• [Collected data]
--*--

-- ==== Sys2Proof/WellFormed.lean ====
section
/-! DEFINITION. The static checks of an instruction beyond its fixed bits (04 R102, R107 and the owning chapters): a term that
fails one is an encoding that traps with ILLEGAL before it executes. Events of the table carry no encoding and pass. -/

namespace Sys2Proof

/-- The control registers that exist (06 R135). -/
def ctlListed (n : Nat) : Bool :=
  decide (n ≤ 0x005) || (decide (0x010 ≤ n) && decide (n ≤ 0x014)) || (decide (0x020 ≤ n) && decide (n ≤ 0x027)) ||
    (decide (0x030 ≤ n) && decide (n ≤ 0x038)) || n == 0x040 || (decide (0x060 ≤ n) && decide (n ≤ 0x07F)) ||
    (decide (0x080 ≤ n) && decide (n ≤ 0x085)) || n == 0x090 || n == 0x091 || n == 0x0A0 || n == 0x0A1 ||
    (decide (0x0B0 ≤ n) && decide (n ≤ 0x0B2)) || n == 0x0C0 || n == 0x0C1 || n == 0x0D0

/-- The element formats of the scalar and vector conversions (07 R189, R190): FC 2 to 8 and 15 to 17. -/
def scalarFc (fc : Nat) : Bool := (decide (2 ≤ fc) && decide (fc ≤ 8)) || (decide (15 ≤ fc) && decide (fc ≤ 17))

/-- A block format (FC 9 to 14) with the field BL - 3 of VCVT (07 R190): 0 to 3, and 2 for DS8. -/
def blockFc (fc bl : Nat) : Bool :=
  (decide (9 ≤ fc) && decide (fc ≤ 13) && decide (bl ≤ 3)) || (fc == 14 && bl == 2)

/-- The static checks of an instruction. -/
def Instr.wf (i : Instr) : Bool :=
  match i with
  | .powerGood _ => true
  | .imageSourceWrite _ _ _ => true
  | .imglenWrite _ => true
  | .attestationRequest _ => true
  | .partitionLayoutChange _ => true
  | .faccWrite _ _ => true
  | .negotiationDone _ _ => true
  | .queueEnable _ _ => true
  | .queueDisable _ _ => true
  | .queueReset _ _ => true
  | .qkick _ _ => true
  | .recordRead _ _ => true
  | .retryWaitEnd _ _ => true
  | .blockedReread _ _ => true
  | .hcancel _ _ => true
  | .hjobrm _ _ => true
  | .jobRemovalComplete _ => true
  | .hpreempt _ _ => true
  | .corePreempt _ => true
  | .preemptForceTimeout _ => true
  | .launchResume _ _ => true
  | .ptrootApply _ _ => true
  | .svcTick _ => true
  | .unitPlace _ => true
  | .gangPlace _ _ => true
  | .noteWrite _ _ => true
  | .watchdogFire _ => true
  | .icacheFill _ _ => true
  | .loadReturn _ _ => true
  | .storeDrain _ => true
  | .translationResolve _ => true
  | .fqRetry _ _ => true
  | .fqDeliver _ _ => true
  | .vectorEntryComplete _ => true
  | .matrixEntryPerform _ _ => true
  | .tileArrival _ _ => true
  | .streamedBFaultResolved _ _ => true
  | .mxcmdRemoteAccept _ => true
  | .mxcmdAnswer _ => true
  | .copyEntryPerform _ _ => true
  | .copyFaultResolved _ _ => true
  | .streamFill _ _ => true
  | .streamDrainEntry _ _ => true
  | .messageArrival _ => true
  | .pieceAccept _ _ => true
  | .exchangeTransferWrite _ _ => true
  | .barrierRelease _ _ => true
  | .superstepRelease _ _ _ => true
  | .exchangePhaseEnd _ => true
  | .droveRequestApply _ => true
  | .droveRequestFail _ => true
  | .captureTimeout _ => true
  | .droveSlotError _ => true
  | .recvtTimeout _ => true
  | .wfiTimeout _ => true
  | .rollback _ _ => true
  | .intervalEnd _ => true
  | .thirdRunComplete _ _ => true
  | .contansContinue _ => true
  | .contansCancel _ => true
  | .phaseStop _ _ => true
  | .phaseStopWrite _ => true
  | .phaseRestore _ _ => true
  | .linkCrcError _ => true
  | .linkRetrain _ _ => true
  | .downLinkTimeout _ => true
  | .escapeMove _ _ => true
  | .routerBeat _ _ _ => true
  | .portBeatArrival _ _ _ => true
  | .hostMemoryWrite _ _ _ => true
  | .systemScopeRequest _ _ _ _ _ _ => true
  | .hostCompletionTimeout _ => true
  | .thermalSample _ _ => true
  | .wearMinutesFlush => true
  | .scrub _ _ => true
  | .registerWrite _ _ _ => true
  | .nopCSlot _ => true
  | .nopASlot => true
  | .trap _ _ => true
  | .eret _ => true
  | .exit _ => true
  | .yield _ => true
  | .pulse _ => true
  | .cancel _ _ _ => true
  | .wfi _ _ => true
  | .mfc _ _ n => decide (ctlListed n.toNat)
  | .mtc _ _ n => decide (ctlListed n.toNat)
  | .movi _ _ _ => true
  | .ldlW _ _ _ => true
  | .ldlD _ _ _ => true
  | .ldlC _ _ => true
  | .ld _ _ _ z x _ => decide (x = 0#1 ∨ z ≠ 3#2)
  | .st _ _ _ _ _ => true
  | .ldv _ _ _ z x _ => decide (z ≠ 3#2 ∧ (x = 0#1 ∨ z ≠ 2#2))
  | .stv _ _ _ z _ => decide (z ≠ 3#2)
  | .ldf _ _ _ _ => true
  | .stf _ _ _ _ => true
  | .adda _ _ _ _ => true
  | .ptag _ _ _ _ => true
  | .pfmt _ _ _ => true
  | .pbase _ _ _ => true
  | .lea _ _ _ _ _ => true
  | .br _ a b c _ => decide (c.toNat ≤ 12 ∧ (c = 12#4 → a = 0#5 ∧ b = 0#5))
  | .bbc _ a _ n _ => decide (a.toNat + n.toNat ≤ 31)
  | .bbs _ a _ n _ => decide (a.toNat + n.toNat ≤ 31)
  | .bbz _ a n _ => decide (a.toNat + n.toNat ≤ 31)
  | .bbnz _ a n _ => decide (a.toNat + n.toNat ≤ 31)
  | .j _ _ => true
  | .jl _ _ => true
  | .jr _ _ _ _ => true
  | .macroOp _ _ _ _ _ => true
  | .claim _ _ _ _ => true
  | .vsetl _ _ _ => true
  | .vsetli _ _ n => decide (n.toNat ≤ 256)
  | .vrep _ _ _ => true
  | .vdrain _ => true
  | .amoAdd _ _ _ _ _ _ _ => true
  | .amoFadd _ _ _ _ _ _ => true
  | .amoMin _ _ _ _ _ _ _ => true
  | .amoMax _ _ _ _ _ _ _ => true
  | .amoMinu _ _ _ _ _ _ _ => true
  | .amoMaxu _ _ _ _ _ _ _ => true
  | .amoFmin _ _ _ _ _ _ => true
  | .amoFmax _ _ _ _ _ _ => true
  | .amoAmax _ _ _ _ _ _ => true
  | .amoAnd _ _ _ _ _ _ _ => true
  | .amoOr _ _ _ _ _ _ _ => true
  | .amoXor _ _ _ _ _ _ _ => true
  | .amoSwap _ _ _ _ _ _ _ => true
  | .amoCas _ _ _ _ _ _ _ => true
  | .amoAmaxrst _ _ _ _ _ _ _ => true
  | .evwait _ _ => true
  | .evsig _ _ _ _ => true
  | .evcnt _ _ _ => true
  | .dqpush _ _ => true
  | .dqpop _ _ => true
  | .dqsteal _ _ _ => true
  | .fork _ _ _ _ => true
  | .join _ _ => true
  | .send _ _ _ _ => true
  | .recv _ _ _ => true
  | .recvt _ _ _ _ => true
  | .ssync _ => true
  | .bdom _ _ => true
  | .xsend _ _ _ => true
  | .xrecv _ _ _ => true
  | .dboard _ _ _ _ => true
  | .dalight _ _ _ _ => true
  | .dread _ _ _ w => decide (w ≠ 7#3)
  | .drmwAdd _ _ _ _ w => decide (w ≠ 7#3)
  | .drmwMin _ _ _ _ w => decide (w ≠ 7#3)
  | .drmwMax _ _ _ _ w => decide (w ≠ 7#3)
  | .drmwMinu _ _ _ _ w => decide (w ≠ 7#3)
  | .drmwMaxu _ _ _ _ w => decide (w ≠ 7#3)
  | .drmwFmin _ _ _ _ w => decide (w ≠ 7#3)
  | .drmwFmax _ _ _ _ w => decide (w ≠ 7#3)
  | .drmwAnd _ _ _ _ w => decide (w ≠ 7#3)
  | .drmwOr _ _ _ _ w => decide (w ≠ 7#3)
  | .drmwXor _ _ _ _ w => decide (w ≠ 7#3)
  | .drmwSwap _ _ _ _ w => decide (w ≠ 7#3)
  | .drmwCas _ _ _ _ w => decide (w ≠ 7#3)
  | .dcap _ _ => true
  | .dput _ _ _ w => decide (w ≠ 7#3)
  | .drel _ _ => true
  | .dlap _ _ => true
  | .fenceR _ _ _ => true
  | .fenceS _ _ _ => true
  | .qfence _ _ => true
  | .sbind _ d _ => decide (24 ≤ d.toNat)
  | .sunbind _ d => decide (24 ≤ d.toNat)
  | .sstat _ _ a => decide (24 ≤ a.toNat)
  | .sdrain _ d => decide (24 ≤ d.toNat)
  | .cbinit _ _ _ => true
  | .cbpop _ _ _ => true
  | .cbpush _ _ => true
  | .cbstat _ _ _ => true
  | .cpy _ _ _ _ _ _ => true
  | .cpya _ _ _ _ _ _ => true
  | .gath _ _ _ _ _ _ => true
  | .scat _ _ _ _ _ => true
  | .cpyw _ _ _ _ _ _ => true
  | .cpyz _ _ _ _ _ => true
  | .pdecl _ _ _ _ => true
  | .muster _ _ => true
  | .gwait _ _ _ => true
  | .gstat _ _ _ => true
  | .pdrop _ _ => true
  | .tld _ _ _ _ _ => true
  | .tstr _ _ _ _ _ => true
  | .amov _ _ _ _ _ => true
  | .ald _ _ _ _ _ => true
  | .mxcmd _ _ _ _ _ => true
  | .lmalloc _ _ _ => true
  | .lmfree _ _ => true
  | .lminv _ _ _ => true
  | .vsset _ _ _ _ => true
  | .vsmark _ _ => true
  | .vsdig _ _ _ => true
  | .vswait _ _ _ => true
  | .yoke _ _ => true
  | .unyoke _ => true
  | .tlbinv _ _ _ s => decide (s ≠ 3#2)
  | .tlbprobe _ _ _ => true
  | .add _ _ _ => true
  | .sub _ _ _ => true
  | .and _ _ _ => true
  | .or _ _ _ => true
  | .xor _ _ _ => true
  | .andn _ _ _ => true
  | .min _ _ _ => true
  | .max _ _ _ => true
  | .minu _ _ _ => true
  | .maxu _ _ _ => true
  | .addw _ _ _ => true
  | .subw _ _ _ => true
  | .adds _ _ _ => true
  | .subs _ _ _ => true
  | .abs _ _ => true
  | .mul _ _ _ => true
  | .mulh _ _ _ => true
  | .mulhu _ _ _ => true
  | .mulhsu _ _ _ => true
  | .div _ _ _ => true
  | .divu _ _ _ => true
  | .rem _ _ _ => true
  | .remu _ _ _ => true
  | .seq _ _ _ => true
  | .sne _ _ _ => true
  | .slt _ _ _ => true
  | .sge _ _ _ => true
  | .sltu _ _ _ => true
  | .sgeu _ _ _ => true
  | .sll _ _ _ => true
  | .srl _ _ _ => true
  | .sra _ _ _ => true
  | .rol _ _ _ => true
  | .ror _ _ _ => true
  | .popc _ a n => decide (a.toNat + n.toNat ≤ 31)
  | .clz _ _ => true
  | .ctz _ a n => decide (a.toNat + n.toNat ≤ 31)
  | .brev _ _ => true
  | .bswap _ _ => true
  | .extu _ _ _ => true
  | .exts _ _ _ => true
  | .mshl d a _ n => decide (a.toNat + n.toNat ≤ 31 ∧ d.toNat + n.toNat ≤ 31)
  | .mshr d a _ n => decide (a.toNat + n.toNat ≤ 31 ∧ d.toNat + n.toNat ≤ 31)
  | .mand d a b n => decide (a.toNat + n.toNat ≤ 31 ∧ b.toNat + n.toNat ≤ 31 ∧ d.toNat + n.toNat ≤ 31)
  | .mor d a b n => decide (a.toNat + n.toNat ≤ 31 ∧ b.toNat + n.toNat ≤ 31 ∧ d.toNat + n.toNat ≤ 31)
  | .mxor d a b n => decide (a.toNat + n.toNat ≤ 31 ∧ b.toNat + n.toNat ≤ 31 ∧ d.toNat + n.toNat ≤ 31)
  | .addi _ _ _ => true
  | .andi _ _ _ => true
  | .ori _ _ _ => true
  | .xori _ _ _ => true
  | .slli d a n s => decide ((n ≠ 0#2 ∨ s.toNat ≤ 63) ∧ a.toNat + n.toNat ≤ 31 ∧ d.toNat + n.toNat ≤ 31)
  | .srli d a n s => decide ((n ≠ 0#2 ∨ s.toNat ≤ 63) ∧ a.toNat + n.toNat ≤ 31 ∧ d.toNat + n.toNat ≤ 31)
  | .srai _ _ s => decide (s.toNat ≤ 63)
  | .roli _ _ s => decide (s.toNat ≤ 63)
  | .rori _ _ s => decide (s.toNat ≤ 63)
  | .cmpi _ _ r _ => decide (r.toNat ≤ 5)
  | .fadd _ _ _ => true
  | .fsub _ _ _ => true
  | .fmul _ _ _ => true
  | .fdiv _ _ _ => true
  | .fsqrt _ _ => true
  | .fmac _ _ _ => true
  | .fmin _ _ _ => true
  | .fmax _ _ _ => true
  | .fabs _ _ => true
  | .fneg _ _ => true
  | .feq _ _ _ => true
  | .flt _ _ _ => true
  | .fle _ _ _ => true
  | .fclass _ _ => true
  | .fcvt _ _ c r => decide (scalarFc c.toNat ∧ r.toNat ≤ 4)
  | .fext _ _ c r => decide (scalarFc c.toNat ∧ r.toNat ≤ 4)
  | .ftoi _ _ r => decide (r.toNat ≤ 4)
  | .ftou _ _ r => decide (r.toNat ≤ 4)
  | .itof _ _ r => decide (r.toNat ≤ 4)
  | .utof _ _ r => decide (r.toNat ≤ 4)
  | .vadd _ _ _ _ => true
  | .vsub _ _ _ _ => true
  | .vmul _ _ _ _ => true
  | .vdiv _ _ _ _ => true
  | .vsqrt _ _ _ => true
  | .vfma _ _ _ _ _ => true
  | .vfms _ _ _ _ _ => true
  | .vmin _ _ _ _ => true
  | .vmax _ _ _ _ => true
  | .vabs _ _ _ => true
  | .vneg _ _ _ => true
  | .vdot _ _ _ _ _ => true
  | .vaddBf2 _ _ _ _ => true
  | .vmulBf2 _ _ _ _ => true
  | .vfmaBf2 _ _ _ _ _ => true
  | .vdot2Bf _ _ _ _ _ => true
  | .viadd _ _ _ _ => true
  | .visub _ _ _ _ => true
  | .vimul _ _ _ _ => true
  | .vimulh _ _ _ _ => true
  | .viand _ _ _ _ => true
  | .vior _ _ _ _ => true
  | .vixor _ _ _ _ => true
  | .visll _ _ _ _ => true
  | .visrl _ _ _ _ => true
  | .visra _ _ _ _ => true
  | .vimin _ _ _ _ => true
  | .vimax _ _ _ _ => true
  | .viminu _ _ _ _ => true
  | .vimaxu _ _ _ _ => true
  | .viadds _ _ _ _ => true
  | .visubs _ _ _ _ => true
  | .vimac _ _ _ _ _ => true
  | .vidot4 _ _ _ _ _ => true
  | .viabs _ _ _ => true
  | .vcmpFeq _ _ d => decide (d ≠ 0#5)
  | .vcmpFne _ _ d => decide (d ≠ 0#5)
  | .vcmpFlt _ _ d => decide (d ≠ 0#5)
  | .vcmpFle _ _ d => decide (d ≠ 0#5)
  | .vcmpFun _ _ d => decide (d ≠ 0#5)
  | .vcmpIeq _ _ d => decide (d ≠ 0#5)
  | .vcmpIne _ _ d => decide (d ≠ 0#5)
  | .vcmpIlt _ _ d => decide (d ≠ 0#5)
  | .vcmpIle _ _ d => decide (d ≠ 0#5)
  | .vcmpIltu _ _ d => decide (d ≠ 0#5)
  | .vcmpIleu _ _ d => decide (d ≠ 0#5)
  | .vrsum _ _ _ => true
  | .vrmax _ _ _ => true
  | .vrmin _ _ _ => true
  | .vramax _ _ _ => true
  | .vmaxi _ _ _ => true
  | .vmini _ _ _ => true
  | .vrisum _ _ _ => true
  | .vrimax _ _ _ => true
  | .vrimin _ _ _ => true
  | .vrimaxu _ _ _ => true
  | .vriminu _ _ _ => true
  | .vrand _ _ _ => true
  | .vror _ _ _ => true
  | .vrxor _ _ _ => true
  | .vexp2 _ _ _ => true
  | .vexpe _ _ _ => true
  | .vlog2 _ _ _ => true
  | .vrcp _ _ _ => true
  | .vrsq _ _ _ => true
  | .vmov _ _ _ => true
  | .vsplat _ _ => true
  | .vmovs _ _ _ => true
  | .vsel _ _ _ _ => true
  | .viota _ _ => true
  | .vidx _ _ _ _ => true
  | .vnarrow _ _ c h r _ => decide (scalarFc (h ++ c).toNat ∧ r.toNat ≤ 4)
  | .vwiden _ _ c h r _ => decide (scalarFc (h ++ c).toNat ∧ r.toNat ≤ 4)
  | .vqrnd _ _ c h r _ => decide (scalarFc (h ++ c).toNat ∧ r.toNat ≤ 4)
  | .vmxq _ _ c h l => decide (blockFc (h ++ c).toNat l.toNat)
  | .vmxs _ _ c h l => decide (blockFc (h ++ c).toNat l.toNat)
  | .vmxc _ _ c h l => decide (blockFc (h ++ c).toNat l.toNat)
  | .vbaleq _ _ => true
  | .mma _ _ _ _ => true
  | .mmaz _ _ _ _ => true
  | .azero _ => true
  | .acopy _ _ => true
  | .aadd _ _ _ => true
  | .tzero _ => true
  | .tcopy _ _ => true
  | .ttrn _ _ => true
  | .tfwd _ _ => true
  | .ttake _ _ => true
  | .powerLoss => true
  | .functionReset _ => true
  | .linkReturn _ => true

end Sys2Proof
end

--*--

• [Directions]
A word-for-word copy of the entries, from the first line through the line containing "decide (n ≤ 0x005)", is the whole answer.

• [Exercise response]
-- ==== Sys2Proof/WellFormed.lean ====
section
/-! DEFINITION. The static checks of an instruction beyond its fixed bits (04 R102, R107 and the owning chapters): a term that
fails one is an encoding that traps with ILLEGAL before it executes. Events of the table carry no encoding and pass. -/

namespace Sys2Proof

/-- The control registers that exist (06 R135). -/
def ctlListed (n : Nat) : Bool :=
  decide (n ≤ 0x005) || (decide (0x010 ≤ n) && decide (n ≤ 0x014)) || (decide (0x020 ≤ n) && decide (n ≤ 0x027)) ||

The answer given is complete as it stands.